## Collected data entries
-- ==== Sys2Proof/Machine/Queues.lean ====
section
/-! DEFINITION. What commands do when they take effect: queue errors (R66), trigger counters (R67, R68), launches accepted
and rejected (R55, R56, R70 to R73, R80), tasks pushed and signalled (R74 to R77, R88), CSET, WSLOAD and HOLD (R64, R65,
R265). -/

namespace Sys2Proof.Machine

/-! ## Queues -/

def State.queue (s : State) (q : Nat) : Queue := (aget s.queues q).getD Queue.reset
def State.setQueue (s : State) (q : Nat) (x : Queue) : State := { s with queues := aset s.queues q x }
def Queue.usec (x : Queue) : Nat := if x.threshold == 0 then 50 else x.threshold

/-- The base of the bring-up block (R436). -/
def bringUpBase : Nat := 0xF000000000

/-- A physical address of rings, objects and tables: HBM below 512 GiB, host memory above, but for the bring-up block, where no
memory answers (log 13). -/
def physKey (pa : Nat) : Nat :=
  if decide (pa < hbmBytes) || decide (bringUpBase ≤ pa ∧ pa < bringUpBase + 1024) then pa else hostKey pa

/-- R66: a queue error's record; while the ring is full it waits at die 0 (log 93). -/
def State.queueError (s : State) (q slot : Nat) (tag : Word) (code : Nat) (addr : Nat) : State :=
  s.record 0 { FRecord.blank with kind := 3, cause := code, queue := q, gridTag := tag, pc := BitVec.ofNat 64 slot,
                                  address := BitVec.ofNat 64 addr }

/-- An error raised by a register access names no slot (R66). -/
def State.regError (s : State) (q code addr : Nat) : State := s.queueError q (2 ^ 64 - 1) 0 code addr

def CmdRef.error (c : CmdRef) (s : State) (code : Nat) : State := s.queueError c.queue c.slot c.tag code 0

/-- A command has completed (R64). -/
def State.completeCmd (s : State) (c : CmdRef) : State :=
  { s with pendingCmds := s.pendingCmds.filter fun p => !(p.1 == c.queue && p.2 == c.ticket) }

/-- Is a queue within the privileged range (R398)? -/
def State.privQueue (s : State) (q : Nat) : Bool :=
  match s.blob with
  | some b => decide (b.privFirst ≤ q ∧ q < b.privFirst + b.privCount)
  | none => false

/-! ## Completion records and producers (R70, R71, R80) -/

def State.grid (s : State) (u : Nat) : Option Grid := aget s.grids u
def State.modGrid (s : State) (u : Nat) (f : Grid → Grid) : State :=
  match s.grid u with
  | some g => { s with grids := aset s.grids u (f g) }
  | none => s

/-- The part's own write of a record's bytes, at the home, with the packed bit of the entry that led there (R254). -/
def State.recWrite (s : State) (packed : Bool) (key off : Nat) (bs : List Byte) : State :=
  ((s.checkForm (key + off) packed).touch (key + off) bs.length).homeWrite (key + off) bs

/-- A grid with no unmet producer, or with early start, enters the pools (R73, R78). -/
def State.enterPools (s : State) (u : Nat) : State :=
  s.modGrid u fun g =>
    if !g.inPool && !g.aborted && (g.producers.isEmpty || g.launch.earlyStart) then { g with inPool := true, poolAt := s.cycles }
    else g

/-- Is a warp's current instruction one that `f` picks? -/
def Warp.standsAt (w : Warp) (f : Instr → Bool) : Bool :=
  match w.clause with
  | none => false
  | some c => match decode (c.words.getD (c.next - 1) 0) (c.words.getD c.next 0) with
    | .instr i => f i
    | _ => false

/-- Do all live warps wait in WAITDEP (R110)? -/
def Master.allWaitDep (b : Master) : Bool :=
  !b.liveWarps.isEmpty && b.liveWarps.all fun i => (b.warps.getD i default).standsAt fun i => i == .waitdep

/-- PRODUCER_MET (R71): every watch on the record is met. -/
def State.meetProducers (s : State) (key : Nat) (failed : Bool) : State :=
  (s.grids.filter fun p => p.2.producers.contains key).foldl (fun t p =>
    let t := t.modGrid p.1 fun g => { g with producers := g.producers.filter fun k => k != key
                                             producerFailed := g.producerFailed || failed }
    let t := if failed && !p.2.aborted then t.recWrite p.2.complPacked p.2.complKey 2 [1] else t
    t.enterPools p.1) s

/-- GRID_TRIGGER (R70): every block has triggered or retired. -/
def State.gridTrigger (s : State) (u : Nat) : State :=
  match s.grid u with
  | none => s
  | some g =>
    if g.triggered || g.trigBlocks < g.launch.blocks then s
    else
      let t := s.modGrid u fun g => { g with triggered := true, triggerNs := s.stamp, recState := max g.recState 2 }
      let t := if g.recState < 2 then
        (t.recWrite g.complPacked g.complKey 32 (leBytes 8 s.stamp)).recWrite g.complPacked g.complKey 0 [2] else t
      t.meetProducers g.complKey false

/-- A block is recorded as having triggered (R70, R173): once. -/
def State.blockTriggers (s : State) (m : Nat) : State :=
  match s.master m with
  | some b => match b.gridUid with
    | some u =>
      if b.triggered then s
      else ((s.setMaster m { b with triggered := true }).modGrid u fun g => { g with trigBlocks := g.trigBlocks + 1 }).gridTrigger u
    | none => s
  | none => s

/-! ## Accepting a launch -/

/-- The lowest %grid id that no grid holds reserved (R154). -/
def State.freeGridId (s : State) : Word :=
  let used := s.grids.map fun p => p.2.id.toNat
  BitVec.ofNat 32 (((List.range (used.length + 1)).filter fun i => !used.contains i).headD 0)

/-- The 64 bytes of a completion record (R80). -/
def complBytes (state code flags dies queue : Nat) (tag : Word) (id : Dword) (accept trig done' retired : Nat) : List Byte :=
  leBytes 1 state ++ leBytes 1 code ++ leBytes 2 flags ++ leBytes 1 dies ++ [0] ++ leBytes 2 queue ++ leBytes 4 tag.toNat ++
  leBytes 4 0 ++ leBytes 8 id.toNat ++ leBytes 8 accept ++ leBytes 8 trig ++ leBytes 8 done' ++ leBytes 8 retired ++ leBytes 8 0

/-- Write a record with its state byte last; reading it with acquire ordering is a full-data acquire once its state is 3, 4 or
5 (R82, R331, R333). -/
def State.complWrite (s : State) (packed : Bool) (key : Nat) (bs : List Byte) : State :=
  let t := (s.recWrite packed key 1 (bs.drop 1)).recWrite packed key 0 (bs.take 1)
  { t with finals := t.finals.filter (· != key) ++ if leNat (bs.take 1) < 3 then [] else [key] }

/-- A fresh grid. -/
def Grid.new (id : Word) (c : CmdRef) (priv : Bool) (thr : Nat) (ctx : TransCtx) (kv : Option KvCtx) (r : LaunchRead)
    (key : Nat) (packed : Bool) (now stamp : Nat) (watch : List Nat) (failed : Bool) : Grid :=
  { id := id, queue := c.queue, tag := c.tag, privileged := priv, threshold := thr, ctx := ctx, kv := kv, image := r.image
    launch := r.launch, cmd := c, complKey := key, complPacked := packed, recState := 1, acceptNs := stamp, triggerNs := 0, dieSet := 0
    started := false, stepped := false, inPool := false, poolAt := now, aged := false, nextLin := 0, skipped := []
    producers := watch, producerFailed := failed, trigBlocks := 0, triggered := false, blocksRetired := 0, diesUsed := 0
    args := [], drain := .idle, sweep := [], sweepAt := now, sent := List.replicate 8 0, received := List.replicate 8 0
    submitted := false, aborted := false, withdraw := 0, firstCause := none, progressed := false }

/-- A launch takes effect: accepted, or rejected with its code written to the record or carried by a queue error (R56). The
result also says which counter its completion adds to now, a rejected one's among them; its record has accept time 0 (log 80).
`usec` is the queue's threshold when the command was consumed. -/
def State.acceptLaunch (s : State) (c : CmdRef) (va usec : Nat) : State × List (Nat × Nat) :=
  let ctx := s.transCtx c.queue
  let (t, r) := s.readLaunch c.queue ctx va
  match r.code with
  | some code =>
    let t := t.completeCmd c
    match r.complKey with
    | some key =>
      let t := t.complWrite r.complPacked key (complBytes 5 code 0 0 c.queue c.tag r.imageId 0 0 s.stamp 0)
      let t := if r.launch.complInt then { t with interrupts := t.interrupts + 1 } else t
      (t.meetProducers key true, c.compl.toList)
    | none => (c.error t code, c.compl.toList)
  | none =>
    match ctx, r.complKey with
    | some ctx, some key =>
      let met (st : Nat) : Bool := decide (2 ≤ st ∧ st ≤ 5)
      let watch := (r.producers.filter fun p => !met p.2).map Prod.fst
      let failed := r.producers.any fun p => p.2 == 4 || p.2 == 5
      let u := freshKey t.grids
      let g := Grid.new t.freeGridId c (t.privQueue c.queue) usec ctx (t.kvCtx c.queue ctx) r key r.complPacked s.cycles s.stamp
        watch failed
      let t := { t with grids := aset t.grids u g }
      let t := t.complWrite r.complPacked key (complBytes 1 0 (if failed then 1 else 0) 0 c.queue c.tag r.image.id s.stamp 0 0 0)
      (t.enterPools u, [])
    | _, _ => (c.error (t.completeCmd c) 0x0F, c.compl.toList)

/-! ## Tasks and signals -/

/-- The die that homes an operand; none when it homes on no die (R88, R246). -/
def State.homesOn (s : State) (q : Nat) (ctx : TransCtx) (va : Nat) : Option Nat :=
  if va == 0 then none
  else (s.locate q ctx va .home).bind fun p => if p.kind == 0 then homeOf p.key else none

/-- Ready tasks in a die's pool. -/
def State.readyTasks (s : State) (d : Nat) : Nat :=
  (s.masters.filter fun p => p.2.isTask && p.2.inPool && p.2.phase == .waiting && p.2.die == d).length

/-- R88: the die of a task placed by its operands. -/
def State.taskDie (s : State) (q : Nat) (ctx : TransCtx) (op0 op1 : Nat) (own : Option Nat) : Nat :=
  match s.homesOn q ctx op0, s.homesOn q ctx op1 with
  | some d, some e => if 4096 < s.readyTasks d && decide (s.readyTasks e ≤ 4096) then e else d
  | some d, none => d
  | none, some e => e
  | none, none => match own with
    | some d => d
    | none => (List.range 8).foldl (fun m d => if s.readyTasks d < s.readyTasks m then d else m) 0

/-- A task becomes ready: into its pool, or to retirement when it is cancelled (R74, R77, R78). -/
def State.taskReady (s : State) (m : Nat) : State :=
  match s.master m with
  | none => s
  | some b =>
    let d := match b.poolDie with
      | some d => d
      | none => s.taskDie b.queue b.ctx b.op0 b.op1 b.submitDie
    if b.cancelled then s.setMaster m { b with retiring := true, die := d }
    else s.setMaster m { b with inPool := true, poolAt := s.cycles, die := d }

/-- The table's entry for a record address. -/
def sigAddr (a : Nat) : Nat := a / 64 * 64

## REQUIRED WORK
Given the records above, return exactly the lines starting at the line containing "def State.regError (s" and ending at the line containing "(s.grids.filter fun p", including both.

## WRITTEN ANSWER
def State.regError (s : State) (q code addr : Nat) : State := s.queueError q (2 ^ 64 - 1) 0 code addr

def CmdRef.error (c : CmdRef) (s : State) (code : Nat) : State := s.queueError c.queue c.slot c.tag code 0

/-- A command has completed (R64). -/
def State.completeCmd (s : State) (c : CmdRef) : State :=
  { s with pendingCmds := s.pendingCmds.filter fun p => !(p.1 == c.queue && p.2 == c.ticket) }

/-- Is a queue within the privileged range (R398)? -/
def State.privQueue (s : State) (q : Nat) : Bool :=
  match s.blob with
  | some b => decide (b.privFirst ≤ q ∧ q < b.privFirst + b.privCount)
  | none => false

/-! ## Completion records and producers (R70, R71, R80) -/

def State.grid (s : State) (u : Nat) : Option Grid := aget s.grids u
def State.modGrid (s : State) (u : Nat) (f : Grid → Grid) : State :=
  match s.grid u with
  | some g => { s with grids := aset s.grids u (f g) }
  | none => s

/-- The part's own write of a record's bytes, at the home, with the packed bit of the entry that led there (R254). -/
def State.recWrite (s : State) (packed : Bool) (key off : Nat) (bs : List Byte) : State :=
  ((s.checkForm (key + off) packed).touch (key + off) bs.length).homeWrite (key + off) bs

/-- A grid with no unmet producer, or with early start, enters the pools (R73, R78). -/
def State.enterPools (s : State) (u : Nat) : State :=
  s.modGrid u fun g =>
    if !g.inPool && !g.aborted && (g.producers.isEmpty || g.launch.earlyStart) then { g with inPool := true, poolAt := s.cycles }
    else g

/-- Is a warp's current instruction one that `f` picks? -/
def Warp.standsAt (w : Warp) (f : Instr → Bool) : Bool :=
  match w.clause with
  | none => false
  | some c => match decode (c.words.getD (c.next - 1) 0) (c.words.getD c.next 0) with
    | .instr i => f i
    | _ => false

/-- Do all live warps wait in WAITDEP (R110)? -/
def Master.allWaitDep (b : Master) : Bool :=
  !b.liveWarps.isEmpty && b.liveWarps.all fun i => (b.warps.getD i default).standsAt fun i => i == .waitdep

/-- PRODUCER_MET (R71): every watch on the record is met. -/
def State.meetProducers (s : State) (key : Nat) (failed : Bool) : State :=
  (s.grids.filter fun p => p.2.producers.contains key).foldl (fun t p =>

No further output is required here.